> Problem description
Locate the line bearing "STATUS.BUSY == 0. -/" in the material below, then reproduce it and each following line up to and including the line bearing "s = .refuse".

> Input for this task
/-- INM without input halts; with input it stores the next value (R161). -/
theorem execInm_eq_next {a : Addr} {s t : State} :
    execInm a s = .next t ↔
      (s.input = [] ∧ t = { s with ar := a, dr := s.cell a, running := false, lastEnd := .halted }) ∨
      ∃ v rest, s.input = v :: rest ∧ t = { s with
        ar := a, dr := Reg.set 13 v, mem := Memory.write s.mem a.toNat (Reg.set 13 v), input := rest } := by
  rw [execInm, State.operandFetch_eq]
  cases s.input with
  | nil =>
    refine ⟨fun h => .inl ⟨rfl, (Host.Outcome.next.inj h).symm⟩, ?_⟩
    rintro (⟨-, rfl⟩ | ⟨_, _, ⟨⟩, -⟩)
    rfl
  | cons v rest =>
    refine ⟨fun h => .inr ⟨v, rest, rfl, (Host.Outcome.next.inj h).symm⟩, ?_⟩
    rintro (⟨⟨⟩, -⟩ | ⟨_, _, ⟨⟩, rfl⟩)
    rfl

/-! ### What a completed instruction writes -/

/-- The instruction halts the machine: END, or INM without input (R161, R162). -/
def Halts (i : Instr) (s : State) : Prop := ∃ a, i = .endd a ∨ (i = .inm a ∧ s.input = [])

/-- The instructions R20's table lets write AC. -/
def WritesAc (i : Instr) : Prop :=
  ∃ a, i ∈ [.lda a, .add a, .sub a, .pop a, .neg a, .inc a, .dec a, .ldas a, .adds a, .subs a, .ldab a, .addb a,
    .subb a]

/-- The instructions R20's table and R27 let write SP. -/
def WritesSp (i : Instr) : Prop :=
  ∃ a, i ∈ [.jsr a, .rtn a, .psh a, .pop a, .pshm a, .popm a, .pshb a, .popb a, .bpsp a]

/-- The instructions R20's table and R27 let write BP. -/
def WritesBp (i : Instr) : Prop := ∃ a, i ∈ [.spbp a, .popb a]

/-- What the completed instruction `i` may have done, from `s` to `t`, to AC, the two pointers, the running flag and the
breakpoint set. A field left out of a proof of it is one the instruction leaves as it was. -/
structure ExecFrame (i : Instr) (s t : State) : Prop where
  ac : t.ac = s.ac ∨ WritesAc i := by exact .inl rfl
  sp : t.sp = s.sp ∨ WritesSp i := by exact .inl rfl
  bp : t.bp = s.bp ∨ WritesBp i := by exact .inl rfl
  running : t.running = s.running ∨ (t.running = false ∧ Halts i s) := by exact .inl rfl
  breakpoints : t.breakpoints = s.breakpoints := by rfl

/-- One case per way an instruction completes: straight on, by a jump, by a commit, at a relative address, on input. -/
theorem execFrame {i : Instr} {s t : State} (h : exec i s = .next t) : ExecFrame i s t := by
  cases i
  case sta a | out a | nop a | defLow _ a | defHigh _ a =>
    obtain rfl := Host.Outcome.next.inj h
    exact {}
  case jmp a | jms a | jpl a | jze a | jnm a | jnp a | jnz a =>
    obtain rfl := Host.Outcome.next.inj h
    rw [State.jumpIf_eq]
    exact {}
  case lda a | neg a =>
    obtain rfl := Host.Outcome.next.inj h
    exact { ac := .inr ⟨a, by simp⟩ }
  case add a | sub a | inc a | dec a =>
    obtain ⟨-, rfl⟩ := commitAc_eq_next.1 h
    exact { ac := .inr ⟨a, by simp⟩ }
  case ldas x | ldab x =>
    obtain ⟨-, rfl⟩ := relativeLoad_eq_next.1 h
    exact { ac := .inr ⟨x, by simp⟩ }
  case adds x | addb x =>
    obtain ⟨-, -, rfl⟩ := relativeAdd_eq_next.1 h
    exact { ac := .inr ⟨x, by simp⟩ }
  case subs x | subb x =>
    obtain ⟨-, -, rfl⟩ := relativeSub_eq_next.1 h
    exact { ac := .inr ⟨x, by simp⟩ }
  case stas x | stab x =>
    obtain ⟨-, rfl⟩ := relativeStore_eq_next.1 h
    exact {}
  case outs x | outb x =>
    obtain ⟨-, rfl⟩ := relativeOut_eq_next.1 h
    exact {}
  case ins x | inb x =>
    obtain ⟨-, _, _, -, rfl⟩ := relativeIn_eq_next.1 h
    exact {}
  case jsr a | rtn a | psh a | pshm a | pshb a | popm a | bpsp a =>
    obtain rfl := Host.Outcome.next.inj h
    exact { sp := .inr ⟨a, by simp⟩ }
  case pop a =>
    obtain rfl := Host.Outcome.next.inj h
    exact { ac := .inr ⟨a, by simp⟩, sp := .inr ⟨a, by simp⟩ }
  case spbp a =>
    obtain rfl := Host.Outcome.next.inj h
    exact { bp := .inr ⟨a, by simp⟩ }
  case popb a =>
    obtain rfl := Host.Outcome.next.inj h
    exact { sp := .inr ⟨a, by simp⟩, bp := .inr ⟨a, by simp⟩ }
  case endd a =>
    obtain rfl := Host.Outcome.next.inj h
    exact { running := .inr ⟨rfl, a, .inl rfl⟩ }
  case inm a =>
    obtain ⟨hin, rfl⟩ | ⟨_, _, -, rfl⟩ := execInm_eq_next.1 h
    · exact { running := .inr ⟨rfl, a, .inr ⟨rfl, hin⟩⟩ }
    · exact {}

/-- Settles O15, by the frame of a completed instruction. -/
theorem onlyListedInstructionsWriteAc : Obligations.OnlyListedInstructionsWriteAc := fun _ _ _ h =>
  (execFrame h).ac
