-- ==== Sys2Proof/Config.lean ====
section
/-! DEFINITION. What the implementation fixes and the spec leaves open (R8): the channel count and the trigonometric units. -/

namespace Sys2Proof

/-- The channel count less one; N_CHANNELS itself is Machine.nChannels. R8 leaves N_CHANNELS open with N_CHANNELS >= 1 and
R28 gives it a 32-bit field, so it is one of 1 .. 2^32-1 (assumption log 6). Safe: nothing constrains the value. -/
opaque Config.channelsLessOne : Fin 4294967295

/-- A finite binary64 value as its three fields: sign, biased exponent below 2047, fraction. -/
abbrev Config.FiniteFields := Bool × Fin 2047 × BitVec 52

/-- SIN_F of a finite angle other than +0 (R118): a free finite value for each angle (assumption log 5). Safe. -/
opaque Config.sinFree : F64 → Config.FiniteFields

/-- COS_F of a finite angle other than +0 (R118): a free finite value for each angle (assumption log 5). Safe. -/
opaque Config.cosFree : F64 → Config.FiniteFields

end Sys2Proof
end

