-- ==== Sys2Proof/Machine/Script.lean ====
section
/-! DEFINITION. The host script forms of R97 as moves of the agenda, the pseudo-instructions of R98 and the bus encoding of R99. -/

namespace Sys2Proof.Machine

/-- wr NAME, X (R97). -/
def scriptWr (r : Reg) (x : Word) : Move := .write r.offset 8 x

/-- rd NAME (R97). -/
def scriptRd (r : Reg) : Move := .read r.offset 8

/-- cmd OP (R97): a write of zext_64(opcode(OP)) to CMD. -/
def scriptCmd (i : Instr) : Move := .write Reg.cmd.offset 8 (encode i)

/-- poll NAME.FIELD == X (R97), the field given by its mask and the value in its place. -/
def scriptPoll (r : Reg) (mask value : Word) : Move := .poll r.offset mask value

/-- A register whose type in R21 is not f64: one of the u32 registers N_CHANNELS, PERIOD_TICKS, DEAD_TIME and MAP_ON_TICKS, or one of the
'fields' registers CTRL, CMD, STATUS, ERR_CAUSE and ACTIVE. -/
def Reg.takesInteger (r : Reg) : Bool :=
  [.ctrl, .cmd, .status, .errCause, .active, .nChannels, .periodTicks, .deadTime, .mapOnTicks].contains r

/-- The decimal literal ±n / d as an integer: R97 says only "the integer". That the sign is dropped and n / d is truncated, where the literal
is negative or no integer, is the model's (DESIGN CHOICE, assumption log 13). -/
def integerLiteral (n d : Nat) : Word := BitVec.ofNat 64 (n / d)

/-- A decimal literal ±n / d written to a register (R97): the binary64 nearest to it in an f64 register, the integer in a u32 register. R97
gives it no meaning in a 'fields' register: that it is the integer there too is the model's (DESIGN CHOICE, assumption log 13). -/
def scriptLiteral (r : Reg) (neg : Bool) (n d : Nat) : Word :=
  if r.takesInteger then integerLiteral n d else fOfRatio neg n d

/-- A decimal literal written at an offset (R97): that of the register there, and at an unmapped offset the integer, as line 19 of program P3
writes it (DEDUCED, assumption log 13). -/
def scriptLiteralAt (a : Offset) (neg : Bool) (n d : Nat) : Word :=
  match Reg.ofOffset a with
  | some r => scriptLiteral r neg n d
  | none => integerLiteral n d

/-- wait (R98): poll STATUS.BUSY == 0. -/
def scriptWait : List Move := [scriptPoll .status 1 0]

/-- do OP (R98). -/
def scriptDo (i : Instr) : List Move := scriptCmd i :: scriptWait

/-- pll_step X (R98). -/
def scriptPllStep (x : F64) : List Move := scriptWr .sampleIn x :: scriptDo .pllUpdate

/-- mppt_step V, I (R98). -/
def scriptMpptStep (v i : F64) : List Move := scriptWr .pvVIn v :: scriptWr .pvIIn i :: scriptDo .mpptUpdate

/-- map_step (R98). -/
def scriptMapStep : List Move := scriptDo .mapUpdate

/-- init_all (R98). -/
def scriptInitAll : List Move := scriptDo .pllInit ++ scriptDo .mpptInit ++ scriptDo .mapInit

/-- clear_status (R98): 1 to every sticky bit. -/
def scriptClearStatus : Move := scriptWr .status 0x00000000001F0300#64

/-- The bus triple of R99: whether the transaction is a write (W) or a read (R), the offset, and the 64-bit data. -/
abbrev BusTriple := Bool × Offset × Word

/-- The triple of a bus transaction that has been made (R99): a write with the data written, a read, a poll's among them, with the value
read. The environment's events are no bus transactions. -/
def Event.busTriple : Event → Option BusTriple
  | .read a _ d _ => some (false, a, d)
  | .write a _ v _ => some (true, a, v)
  | .grid _ | .pv _ _ | .setDuty _ | .actConfig _ _ | .tick | .reset => none

/-- The encoding of what a script has done so far (R99): the triples of the bus transactions of a history, in their order. -/
def busTriples (h : List Event) : List BusTriple := h.filterMap Event.busTriple

/-- The triple that a move makes as the next transition of the state s (R99): a read, or one read of a poll, with the value that it reads
there. -/
def busTriple (m : Move) (s : State) : Option BusTriple :=
  match m with
  | .read a n => some (false, a, (readResult a n s).1)
  | .poll a _ _ => some (false, a, (readResult a 8 s).1)
  | .write a _ v => some (true, a, v)
  | .grid _ | .pv _ _ | .tick | .reset | .core => none

end Sys2Proof.Machine
end

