theorem step_write_refuse {c : Cause} (hact : writeAction a n v s = .refuse c) :
    step s = .next { raiseErr c a true s with agenda := rest, history := s.history ++ [.write a n v (some c)] } := by
  simp only [step_write ha, hostWrite, writeAction_agenda, hact, busWrite, raiseErr_agenda_emit]
  rfl

theorem step_write_clear (hact : writeAction a n v s = .clear) :
    step s = .next { clearStatus v s with agenda := rest, history := s.history ++ [.write a n v none] } := by
  simp only [step_write ha, hostWrite, writeAction_agenda, hact]
  rfl

theorem step_write_issue {i : Instr} (hact : writeAction a n v s = .issue i) :
    step s = exec i { s with agenda := rest, history := s.history ++ [.write a n v none] } := by
  simp only [step_write ha, hostWrite, writeAction_agenda, hact]
  rfl

theorem step_write_store {r : Reg} (hact : writeAction a n v s = .store r) :
    step s = .next { storeReg r v s with agenda := rest, history := s.history ++ [.write a n v none] } := by
  simp only [step_write ha, hostWrite, writeAction_agenda, hact]
  cases r <;> rfl

end

/-- Settles O21, each clause by the check of `writeAction` that decides and the step of the action it gives. -/
theorem busWriteChecksInOrder : Obligations.BusWriteChecksInOrder := by
  intro s a n v rest hs
  refine ⟨fun h => step_write_refuse hs (writeAction_misaligned h v s),
    fun hn ha h => step_write_refuse hs (by rw [hn, writeAction_unmapped ha h v s]), ?_⟩
  rintro r rfl rfl
  have hact := writeAction_offset r v s
  refine ⟨r.access_eq_ro_iff, fun hro => ?_, ?_, fun hro hst hb => ?_, ?_, ?_, ?_, ?_, ?_, fun hrw hb => ?_⟩
  · exact step_write_refuse hs (hact.trans (registerWriteAction_ro hro v s))
  · rintro rfl
    exact step_write_clear hs hact
  · exact step_write_refuse hs (hact.trans (registerWriteAction_busy hro hst hb v))
  · rintro rfl hb hv
    exact step_write_refuse hs (hact.trans (registerWriteAction_cmd_error hb (decodeWord_reserved hv)))
  · rintro rfl hb hlo hhi
    exact step_write_refuse hs (hact.trans (registerWriteAction_cmd_error hb (decodeWord_illegal hlo hhi)))
  · rintro i rfl hb hv
    exact step_write_issue hs (hact.trans (registerWriteAction_cmd_ok hb hv))
  · rintro rfl hb hv
    rw [← dutyInRange_iff] at hv
    exact step_write_refuse hs (by rw [hact, registerWriteAction_mpptDuty hb, if_neg hv])
  · rintro rfl hb hlo hhi
    exact step_write_store hs (by rw [hact, registerWriteAction_mpptDuty hb, if_pos (dutyInRange_iff.2 ⟨hlo, hhi⟩)])
  · exact step_write_store hs (hact.trans (registerWriteAction_rw hrw hb v))

/-! The byte view (R73). -/

theorem Reg.offset_mod_eight (r : Reg) : r.offset.toNat % 8 = 0 := by
  simpa [misaligned] using r.misaligned_offset

theorem toNat_add_lane {a : Offset} {k : Nat} (ha : a.toNat % 8 = 0) (hk : k < 8) :
    (a + BitVec.ofNat 10 k).toNat = a.toNat + k := by
  rw [BitVec.toNat_add, BitVec.toNat_ofNat]
  omega

/-- The mask of the byte view takes a lane's offset back to the aligned one below it. -/
theorem add_lane_and_mask {a : Offset} {k : Nat} (ha : a.toNat % 8 = 0) (hk : k < 8) : (a + BitVec.ofNat 10 k) &&& 0x3F8#10 = a := by
  rw [show 0x3F8#10 = BitVec.allOnes 10 <<< 3 by decide, ← BitVec.shiftLeft_ushiftRight, ← BitVec.toNat_inj, BitVec.toNat_shiftLeft,
    BitVec.toNat_ushiftRight, toNat_add_lane ha hk, Nat.shiftLeft_eq, Nat.shiftRight_eq_div_pow]
  omega

/-- Settles O25: of the lane's offset the low three bits are the lane and the others the register's offset. -/
theorem byteViewIsLittleEndian : Obligations.ByteViewIsLittleEndian := by
  intro s r k hk
  have hlane : (r.offset.toNat + k) % 8 = k := by have := r.offset_mod_eight; omega
  rw [State.byteView, add_lane_and_mask r.offset_mod_eight hk, Reg.ofOffset_offset, toNat_add_lane r.offset_mod_eight hk, hlane]
  rfl

end Sys2Proof.Machine
end

section
/-! The command word (30_encoding.md): it decodes exactly where it is an encoding, it crosses the byte form of the bus and the bits of the
opcode table unchanged, and the step of its CMD write runs it. -/

namespace Sys2Proof

/-! The opcode map (R93). -/

theorem instrOfOpcode_eq_some_iff {op : Byte} {i : Instr} : instrOfOpcode op = some i ↔ op = opcodeOf i := by
  refine ⟨fun h => ?_, fun h => ?_⟩
  · unfold instrOfOpcode at h
    split at h <;> cases h <;> exact BitVec.eq_of_toNat_eq ‹_›
  · rw [h]
    cases i <;> rfl

theorem exists_instrOfOpcode {op : Byte} (h : op.toNat ≤ 8) : ∃ i, instrOfOpcode op = some i := by
  interval_cases hop : op.toNat <;> simp [instrOfOpcode, hop]

@[simp] theorem toNat_encode (i : Instr) : (encode i).toNat = (opcodeOf i).toNat :=
  BitVec.toNat_setWidth_of_le (by decide)

/-! The word (R91, R92). -/

section
variable {w : Word} {i : Instr}

theorem decodeWord_eq_ok_iff : decodeWord w = .ok i ↔ rsvField w = 0 ∧ instrOfOpcode (opcodeField w) = some i := by
  by_cases h : rsvField w = 0
  · cases hop : instrOfOpcode (opcodeField w) <;> simp [decodeWord, h, hop]
  · rw [decodeWord, if_pos h]
    exact iff_of_false nofun fun hw => h hw.1

/-- Below 256 a word is its OPCODE field; from there on it is reserved, and no encoding reaches that far. -/
theorem decodeWord_eq_ok_iff_eq_encode : decodeWord w = .ok i ↔ w = encode i := by
  rw [← BitVec.toNat_inj, toNat_encode]
  rcases Nat.lt_or_ge w.toNat 256 with h | h
  · rw [decodeWord_eq_ok_iff, Machine.rsvField_eq_zero_iff, instrOfOpcode_eq_some_iff, ← BitVec.toNat_inj, Machine.toNat_opcodeField h,
      and_iff_right h]
  · have hop : (opcodeOf i).toNat < 256 := (opcodeOf i).isLt
    simp only [Machine.decodeWord_reserved h, reduceCtorEq, false_iff]
    omega

theorem decodeWord_encode (i : Instr) : decodeWord (encode i) = .ok i := decodeWord_eq_ok_iff_eq_encode.2 rfl

theorem exists_decodeWord_ok (h : w.toNat ≤ 8) : ∃ i, decodeWord w = .ok i := by
  have hlt : w.toNat < 256 := by omega
  obtain ⟨i, hi⟩ := exists_instrOfOpcode (op := opcodeField w) (by rwa [Machine.toNat_opcodeField hlt])
  exact ⟨i, decodeWord_eq_ok_iff.2 ⟨Machine.rsvField_eq_zero_iff.2 hlt, hi⟩⟩

end

/-! The byte form (R73, R96) and the bits of the opcode table, for every word. -/

theorem lanesOf_eq (w : Word) :
    lanesOf w = [byteLane w 0, byteLane w 1, byteLane w 2, byteLane w 3, byteLane w 4, byteLane w 5, byteLane w 6, byteLane w 7] := rfl

theorem wordOfLanes_byteLane (w : Word) :
    wordOfLanes (byteLane w 0) (byteLane w 1) (byteLane w 2) (byteLane w 3) (byteLane w 4) (byteLane w 5) (byteLane w 6)
      (byteLane w 7) = w := by
  simp only [wordOfLanes, byteLane, BitVec.extractLsb'_append_extractLsb'_eq_extractLsb']
  exact BitVec.extractLsb'_eq_self

/-- A word's bytes decode as the word does, and what follows them is left. -/
theorem decode_lanesOf_append (w : Word) (rest : List Byte) : decode (lanesOf w ++ rest) = (decodeWord w).map (·, rest) := by
  simp only [lanesOf_eq, List.cons_append, List.nil_append, decode, wordOfLanes_byteLane]
  cases decodeWord w <;> rfl

theorem ofNat_mod_two_pow (n w : Nat) : BitVec.ofNat n (w % 2 ^ n) = BitVec.ofNat n w := by
  simp [← BitVec.toNat_inj]

theorem decodeTableWord_eq_some_iff {w : Nat} {i : Instr} :
    decodeTableWord 64 w = some i ↔ decodeWord (BitVec.ofNat 64 w) = .ok i := by
  rw [decodeTableWord, tableBytes, ofNat_mod_two_pow, ← List.append_nil (lanesOf _), decode_lanesOf_append]
  cases decodeWord (BitVec.ofNat 64 w) <;> simp [Except.map]

/-- Settles O13: decoding inverts the encoding on words, and the byte form of a word decodes as the word. -/
theorem commandWordHasOneMeaning : Obligations.CommandWordHasOneMeaning := by
  refine ⟨fun w i => decodeWord_eq_ok_iff_eq_encode, fun i rest _ => ?_⟩
  rw [encodeBytes, decode_lanesOf_append, decodeWord_encode]
  rfl

/-- Settles O14, by the range of the word in which each of the decoder's checks answers. -/
theorem badWordsRejectedByName : Obligations.BadWordsRejectedByName := by
  refine fun w => ⟨Machine.decodeWord_reserved, Machine.decodeWord_illegal, fun h => ?_⟩
  obtain ⟨i, hi⟩ := exists_decodeWord_ok h
  exact ⟨i, hi, by rw [decodeWord_eq_ok_iff_eq_encode.1 hi, toNat_encode]⟩

/-- Settles O15: the nine words are the encodings of the nine commands. -/
theorem specWordsDecode : Obligations.SpecWordsDecode :=
  ⟨decodeWord_encode .nop, decodeWord_encode .pllInit, decodeWord_encode .mpptInit, decodeWord_encode .mapInit,
    decodeWord_encode .pllUpdate, decodeWord_encode .mpptUpdate, decodeWord_encode .mapUpdate, decodeWord_encode .cycle,
    decodeWord_encode .run⟩

namespace Machine

section
variable {s : State} {rest : List Move}

/-- A write to CMD of a word that decodes, while not BUSY, is exec of that command with the write taken and recorded. -/
theorem step_write_cmd {w : Word} {i : Instr} (ha : s.agenda = .write Reg.cmd.offset 8 w :: rest) (hb : s.busy = false)
    (hw : decodeWord w = .ok i) :
    step s = exec i { s with agenda := rest, history := s.history ++ [.write Reg.cmd.offset 8 w none] } :=
  step_write_issue ha ((writeAction_offset .cmd w s).trans (registerWriteAction_cmd_ok hb hw))

/-- A poll of a register is a read of it, and where the field differs the poll comes again behind the core's turn. -/
theorem step_poll_offset {r : Reg} {m v : Word} (ha : s.agenda = .poll r.offset m v :: rest) :
    step s = .next { s with
      agenda := if readReg r s &&& m = v then rest else .core :: .poll r.offset m v :: rest
      history := s.history ++ [.read r.offset 8 (readReg r s) none] } := by
  have hread : readReg r s.pop = readReg r s := readReg_agenda_history r s s.agenda.tail s.history
  simp only [step, ha, pollRead, readResult_offset, busRead_offset, hread]
  split <;> simp [State.emit, State.push, State.pop, ha]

> Response to the exercise
/-- wait (R98): poll STATUS.BUSY == 0. -/
def scriptWait : List Move := [scriptPoll .status 1 0]

/-- do OP (R98). -/
def scriptDo (i : Instr) : List Move := scriptCmd i :: scriptWait

/-- pll_step X (R98). -/
def scriptPllStep (x : F64) : List Move := scriptWr .sampleIn x :: scriptDo .pllUpdate

/-- mppt_step V, I (R98). -/
def scriptMpptStep (v i : F64) : List Move := scriptWr .pvVIn v :: scriptWr .pvIIn i :: scriptDo .mpptUpdate

/-- map_step (R98). -/
def scriptMapStep : List Move := scriptDo .mapUpdate

/-- init_all (R98). -/
def scriptInitAll : List Move := scriptDo .pllInit ++ scriptDo .mpptInit ++ scriptDo .mapInit

/-- clear_status (R98): 1 to every sticky bit. -/
def scriptClearStatus : Move := scriptWr .status 0x00000000001F0300#64

/-- The bus triple of R99: whether the transaction is a write (W) or a read (R), the offset, and the 64-bit data. -/
abbrev BusTriple := Bool × Offset × Word

/-- The triple of a bus transaction that has been made (R99): a write with the data written, a read, a poll's among them, with the value
read. The environment's events are no bus transactions. -/
def Event.busTriple : Event → Option BusTriple
  | .read a _ d _ => some (false, a, d)
  | .write a _ v _ => some (true, a, v)
  | .grid _ | .pv _ _ | .setDuty _ | .actConfig _ _ | .tick | .reset => none

/-- The encoding of what a script has done so far (R99): the triples of the bus transactions of a history, in their order. -/
def busTriples (h : List Event) : List BusTriple := h.filterMap Event.busTriple

/-- The triple that a move makes as the next transition of the state s (R99): a read, or one read of a poll, with the value that it reads
there. -/
def busTriple (m : Move) (s : State) : Option BusTriple :=
  match m with
  | .read a n => some (false, a, (readResult a n s).1)
  | .poll a _ _ => some (false, a, (readResult a 8 s).1)
  | .write a _ v => some (true, a, v)
  | .grid _ | .pv _ _ | .tick | .reset | .core => none

end Sys2Proof.Machine
end

theorem step_write_refuse {c : Cause} (hact : writeAction a n v s = .refuse c) :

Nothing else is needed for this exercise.